• WORK ITEM: Below are some entries; can you quote all of them exactly?

Records from a data collection
※

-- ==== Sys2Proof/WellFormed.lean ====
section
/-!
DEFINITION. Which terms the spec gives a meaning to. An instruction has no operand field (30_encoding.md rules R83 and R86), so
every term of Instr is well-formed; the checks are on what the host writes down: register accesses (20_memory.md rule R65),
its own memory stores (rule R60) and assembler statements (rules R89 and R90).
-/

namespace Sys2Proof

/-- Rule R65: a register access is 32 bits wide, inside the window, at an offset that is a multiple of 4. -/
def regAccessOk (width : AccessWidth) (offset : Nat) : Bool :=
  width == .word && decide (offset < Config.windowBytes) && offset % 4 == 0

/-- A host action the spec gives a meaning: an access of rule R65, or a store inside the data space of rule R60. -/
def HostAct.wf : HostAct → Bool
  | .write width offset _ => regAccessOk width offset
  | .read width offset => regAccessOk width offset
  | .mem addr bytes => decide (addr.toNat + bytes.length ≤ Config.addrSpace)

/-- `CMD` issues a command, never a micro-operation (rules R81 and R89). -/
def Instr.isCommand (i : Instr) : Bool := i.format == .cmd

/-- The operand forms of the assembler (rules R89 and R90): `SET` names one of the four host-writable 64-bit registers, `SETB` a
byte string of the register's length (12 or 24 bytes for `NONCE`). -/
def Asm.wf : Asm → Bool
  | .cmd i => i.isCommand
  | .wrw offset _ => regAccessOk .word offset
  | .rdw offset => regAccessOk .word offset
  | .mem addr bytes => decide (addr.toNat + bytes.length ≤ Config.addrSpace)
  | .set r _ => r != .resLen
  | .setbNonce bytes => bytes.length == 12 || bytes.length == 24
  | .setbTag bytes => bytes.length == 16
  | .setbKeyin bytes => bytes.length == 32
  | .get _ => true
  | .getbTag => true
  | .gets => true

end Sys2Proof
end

※

• RESPONSE AREA:
-- ==== Sys2Proof/WellFormed.lean ====
section
/-!
DEFINITION. Which terms the spec gives a meaning to. An instruction has no operand field (30_encoding.md rules R83 and R86), so
every term of Instr is well-formed; the checks are on what the host writes down: register accesses (20_memory.md rule R65),
its own memory stores (rule R60) and assembler statements (rules R89 and R90).
-/

namespace Sys2Proof

/-- Rule R65: a register access is 32 bits wide, inside the window, at an offset that is a multiple of 4. -/
def regAccessOk (width : AccessWidth) (offset : Nat) : Bool :=
  width == .word && decide (offset < Config.windowBytes) && offset % 4 == 0

/-- A host action the spec gives a meaning: an access of rule R65, or a store inside the data space of rule R60. -/
def HostAct.wf : HostAct → Bool
  | .write width offset _ => regAccessOk width offset
  | .read width offset => regAccessOk width offset
  | .mem addr bytes => decide (addr.toNat + bytes.length ≤ Config.addrSpace)

/-- `CMD` issues a command, never a micro-operation (rules R81 and R89). -/
def Instr.isCommand (i : Instr) : Bool := i.format == .cmd

/-- The operand forms of the assembler (rules R89 and R90): `SET` names one of the four host-writable 64-bit registers, `SETB` a
byte string of the register's length (12 or 24 bytes for `NONCE`). -/
def Asm.wf : Asm → Bool
  | .cmd i => i.isCommand
  | .wrw offset _ => regAccessOk .word offset
  | .rdw offset => regAccessOk .word offset
  | .mem addr bytes => decide (addr.toNat + bytes.length ≤ Config.addrSpace)
  | .set r _ => r != .resLen
  | .setbNonce bytes => bytes.length == 12 || bytes.length == 24
  | .setbTag bytes => bytes.length == 16
  | .setbKeyin bytes => bytes.length == 32
  | .get _ => true
  | .getbTag => true
  | .gets => true

end Sys2Proof
end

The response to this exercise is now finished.